Upon both synchronization and feedback learning, agents that deviated more from their free gait were less stable, as shown by Figure 5. Some, however, had gait patterns closer to the input than their own free gait, shown by points on the lower-right of the plots (d(x S , x T ) < d(x S , x F ), and d(x L , x T ) < d(x L , x F ), respectively). A significant proportion of controllers in each stage were closer to the input pattern than the free pattern, as shown at the bottom right of each panel, which we call the “success rate.” Under synchronization, the learner was closer to the input for 43.5% of pairs. After feedback learning, the success rate was 23.7% among pairs where the feedback stage was run (total 15.7%). Hence, for some teacher-learner pairs, the combination of synchronization and feedback led to successful cultural transmission (see Supplementary Material for teacher-learner matrix plots). However, in other cases, the feedback led to a motion pattern unrelated to both the learner’s free motion and the teacher’s motion, as shown by the points in the top-right corner of Figure 5B. The low autocorrelation in this area implies that the feedback is leading to chaotic behaviour, and that the stabilization method can therefore be further optimized.

FIGURE 5.

FIGURE 5

Cultural transmission. Panel (A) shows a scatter plot of the sync-free difference against the sync-target difference for all pairs, with colour indicating the autocorrelation peak height, ranging from zero (dark blue) to one (light yellow). Points on the lower-right correspond to synchronized gaits that are closer to the teacher’s gait than the learner’s original gait. Panel (B) shows the equivalent plot for learned gaits.

An example of successful synchronization and learning is shown in Figure 6A. While the shape of the autocorrelation was largely kept upon feedback learning, there was a slight change in period that increased the learn-to-target difference.

FIGURE 6.

FIGURE 6

Panel (A) shows an example of autocorrelation functions modified by synchronization and learning, for the same teacher-learner pair as in Figure 3. Each autocorrelation function is offset from the previous by 1 for visibility. For this pair, d(x S , x F ) = 0.279, d(x L , x F ) = 0.240, d(x S , z T ) = 0.002, d(x L , Z T ) = 0.145. Panel (B) shows the learning success rate and median autocorrelation peak height over all teacher-learner pairs as a function of the LIF decay rate Γ.

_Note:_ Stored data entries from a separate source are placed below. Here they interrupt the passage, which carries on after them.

-- ==== Sys2Proof/Machine/Float.lean ====
section
/-! DEFINITION. Binary floating point, exactly: a value is decoded, computed on as a fraction, and rounded once to nearest even (R292,
R311). Subnormal values are kept. -/

namespace Sys2Proof.Machine

/-- A format: exponent bits and mantissa bits. -/
structure FpFmt where
  eb : Nat
  mb : Nat
  deriving DecidableEq, Repr

def fp32 : FpFmt := { eb := 8, mb := 23 }
def bf16 : FpFmt := { eb := 8, mb := 7 }
def fp16 : FpFmt := { eb := 5, mb := 10 }

/-- The exponent bias. -/
def FpFmt.bias (f : FpFmt) : Int := 2 ^ (f.eb - 1) - 1

/-- The exponent of the last bit of a subnormal number. -/
def FpFmt.qmin (f : FpFmt) : Int := 1 - f.bias - f.mb

/-- The pattern of positive infinity. -/
def FpFmt.infBits (f : FpFmt) : Nat := (2 ^ f.eb - 1) * 2 ^ f.mb

/-- The sign bit's weight. -/
def FpFmt.signBit (f : FpFmt) : Nat := 2 ^ (f.eb + f.mb)

/-- What a pattern stands for: m × 2^e with a sign, an infinity, or a NaN. -/
inductive FpVal where
  | nan
  | inf (neg : Bool)
  | fin (neg : Bool) (m : Nat) (e : Int)
  deriving DecidableEq, Repr

/-- Decode a pattern. -/
def fpVal (f : FpFmt) (b : Nat) : FpVal :=
  let neg := decide (b / f.signBit % 2 = 1)
  let x := b / 2 ^ f.mb % 2 ^ f.eb
  let m := b % 2 ^ f.mb
  if x = 2 ^ f.eb - 1 then (if m = 0 then .inf neg else .nan)
  else if x = 0 then .fin neg m f.qmin
  else .fin neg (2 ^ f.mb + m) (f.qmin + (x - 1 : Int))

/-- Put a sign on a pattern. -/
def fpSign (f : FpFmt) (neg : Bool) (b : Nat) : Nat := if neg then f.signBit + b else b

/-- The floor of the base-2 logarithm of the fraction n / d. -/
def fracLog (n d : Nat) : Int :=
  let k : Int := (Nat.log2 n : Int) - Nat.log2 d
  let below := if 0 ≤ k then decide (n < d * 2 ^ k.toNat) else decide (n * 2 ^ (-k).toNat < d)
  if below then k - 1 else k

/-- Round n / d × 2^e to nearest even; a magnitude past the largest finite number becomes infinity. -/
def fpRound (f : FpFmt) (neg : Bool) (n d : Nat) (e : Int) : Nat :=
  if n = 0 then fpSign f neg 0
  else
    let q := max (fracLog n d + e - f.mb) f.qmin
    let a := n * 2 ^ (e - q).toNat
    let b := d * 2 ^ (q - e).toNat
    let m := a / b
    let r := a % b
    let m := if b < 2 * r ∨ (2 * r = b ∧ m % 2 = 1) then m + 1 else m
    fpSign f neg (min f.infBits ((q - f.qmin).toNat * 2 ^ f.mb + m))

/-- The exact sum of two signed dyadic numbers: sign, magnitude, exponent. A zero is negative only when both terms are. -/
def dyAdd (an : Bool) (am : Nat) (ae : Int) (bn : Bool) (bm : Nat) (be : Int) : Bool × Nat × Int :=
  let e := min ae be
  let x : Int := (am * 2 ^ (ae - e).toNat : Nat)
  let y : Int := (bm * 2 ^ (be - e).toNat : Nat)
  let v := (if an then -x else x) + (if bn then -y else y)
  (if v = 0 then an && bn else decide (v < 0), v.natAbs, e)

/-- a + b, rounded once; none is NaN. -/
def fpAdd (f : FpFmt) (a b : Nat) : Option Nat :=
  match fpVal f a, fpVal f b with
  | .nan, _ => none
  | _, .nan => none
  | .inf x, .inf y => if x = y then some (fpSign f x f.infBits) else none
  | .inf x, _ => some (fpSign f x f.infBits)
  | _, .inf y => some (fpSign f y f.infBits)
  | .fin an am ae, .fin bn bm be =>
    let (n, m, e) := dyAdd an am ae bn bm be
    some (fpRound f n m 1 e)

/-- The pattern with its sign inverted. -/
def fpNeg (f : FpFmt) (b : Nat) : Nat := if b / f.signBit % 2 = 1 then b - f.signBit else b + f.signBit

/-- a − b, rounded once. -/
def fpSub (f : FpFmt) (a b : Nat) : Option Nat := fpAdd f a (fpNeg f b)

/-- a × b + c, rounded once; without c, a × b. -/
def fpFma (f : FpFmt) (a b : Nat) (c : Option Nat) : Option Nat :=
  match fpVal f a, fpVal f b, c.map (fpVal f) with
  | .nan, _, _ => none
  | _, .nan, _ => none
  | _, _, some .nan => none
  | .fin an am ae, .fin bn bm be, none => some (fpRound f (an != bn) (am * bm) 1 (ae + be))
  | .fin an am ae, .fin bn bm be, some (.fin cn cm ce) =>
    let (n, m, e) := dyAdd (an != bn) (am * bm) (ae + be) cn cm ce
    some (fpRound f n m 1 e)
  | .fin _ _ _, .fin _ _ _, some (.inf y) => some (fpSign f y f.infBits)
  | .inf x, .fin bn bm _, c => if bm = 0 then none else infPlus f (x != bn) c
  | .fin an am _, .inf y, c => if am = 0 then none else infPlus f (an != y) c
  | .inf x, .inf y, c => infPlus f (x != y) c
where
  /-- An infinite product plus the third term. -/
  infPlus (f : FpFmt) (neg : Bool) : Option FpVal → Option Nat
    | some (.inf y) => if y = neg then some (fpSign f neg f.infBits) else none
    | _ => some (fpSign f neg f.infBits)

/-- a / b for a finite nonzero b, rounded once. -/
def fpDiv (f : FpFmt) (a b : Nat) : Option Nat :=
  match fpVal f a, fpVal f b with
  | .fin an am ae, .fin bn bm be => if bm = 0 then none else some (fpRound f (an != bn) am bm (ae - be))
  | .inf x, .fin bn _ _ => some (fpSign f (x != bn) f.infBits)
  | _, _ => none

/-- The floor of a finite value; none for an infinity or a NaN. -/
def fpFloor (f : FpFmt) (a : Nat) : Option Int :=
  match fpVal f a with
  | .fin n m e =>
    let v : Int := if n then -(m : Int) else m
    some (if 0 ≤ e then v * 2 ^ e.toNat else v.fdiv (2 ^ (-e).toNat))
  | _ => none

/-- The value is positive and finite. -/
def fpPositive (f : FpFmt) (a : Nat) : Bool :=
  match fpVal f a with
  | .fin false m _ => decide (m ≠ 0)
  | _ => false

/-- a < b; none where one is NaN. Zeros of both signs are equal. -/
def fpLt (f : FpFmt) (a b : Nat) : Option Bool :=
  match fpVal f a, fpVal f b with
  | .nan, _ => none
  | _, .nan => none
  | .inf x, .inf y => some (x && !y)
  | .inf x, _ => some x
  | _, .inf y => some (!y)
  | .fin an am ae, .fin bn bm be =>
    let (n, m, _) := dyAdd an am ae (!bn) bm be
    some (n && decide (m ≠ 0))

/-- A value of one format in another, rounded to nearest even; past the range it saturates at the largest finite number (R311). -/
def fpConvert (f g : FpFmt) (a : Nat) : Option Nat :=
  match fpVal f a with
  | .nan => none
  | .inf x => some (fpSign g x (g.infBits - 1))
  | .fin n m e =>
    let r := fpRound g n m 1 e
    some (if r % g.signBit = g.infBits then fpSign g n (g.infBits - 1) else r)

end Sys2Proof.Machine
end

The main parameter that was tuned was the LIF decay rate Γ, which determines the window in which impulses from different limbs can be combined. As shown in Figure 6B, there is a trade-off between stability and flexibility, with a shorter window (higher Γ) increasing the success rate of learning but decreasing the average stability of the final gaits. This illustrates the importance of accurate timing in the feedback, as an impulse from one foot that reaches the LIF neuron early or late will either reduce the accuracy of the input pattern (long window) or destabilize the gait completely (short window).

5 Discussion

We have demonstrated a proof of principle of a simple social learning scheme for robot gaits. Useful behaviours can be imitated by only communicating a series of foot contact events, such as via audible footsteps. Depending on fidelity, the imperfect copying that we demonstrate (Winfield and Erbas, 2011) can generate behavioural diversification and/or cultural transmission, which can be seen as population-level processes of exploration and exploitation, respectively.

Our scheme is a potential starting point towards robot to robot imitation in evolving populations where morphologies can differ drastically. Alternatives involving visual processing are computationally intensive and rely on an understanding of an agent’s own body and that it is imitating. New ways of communicating behaviour, either implicitly or explicitly, using rhythmic signals, would be a valuable continuation on this path.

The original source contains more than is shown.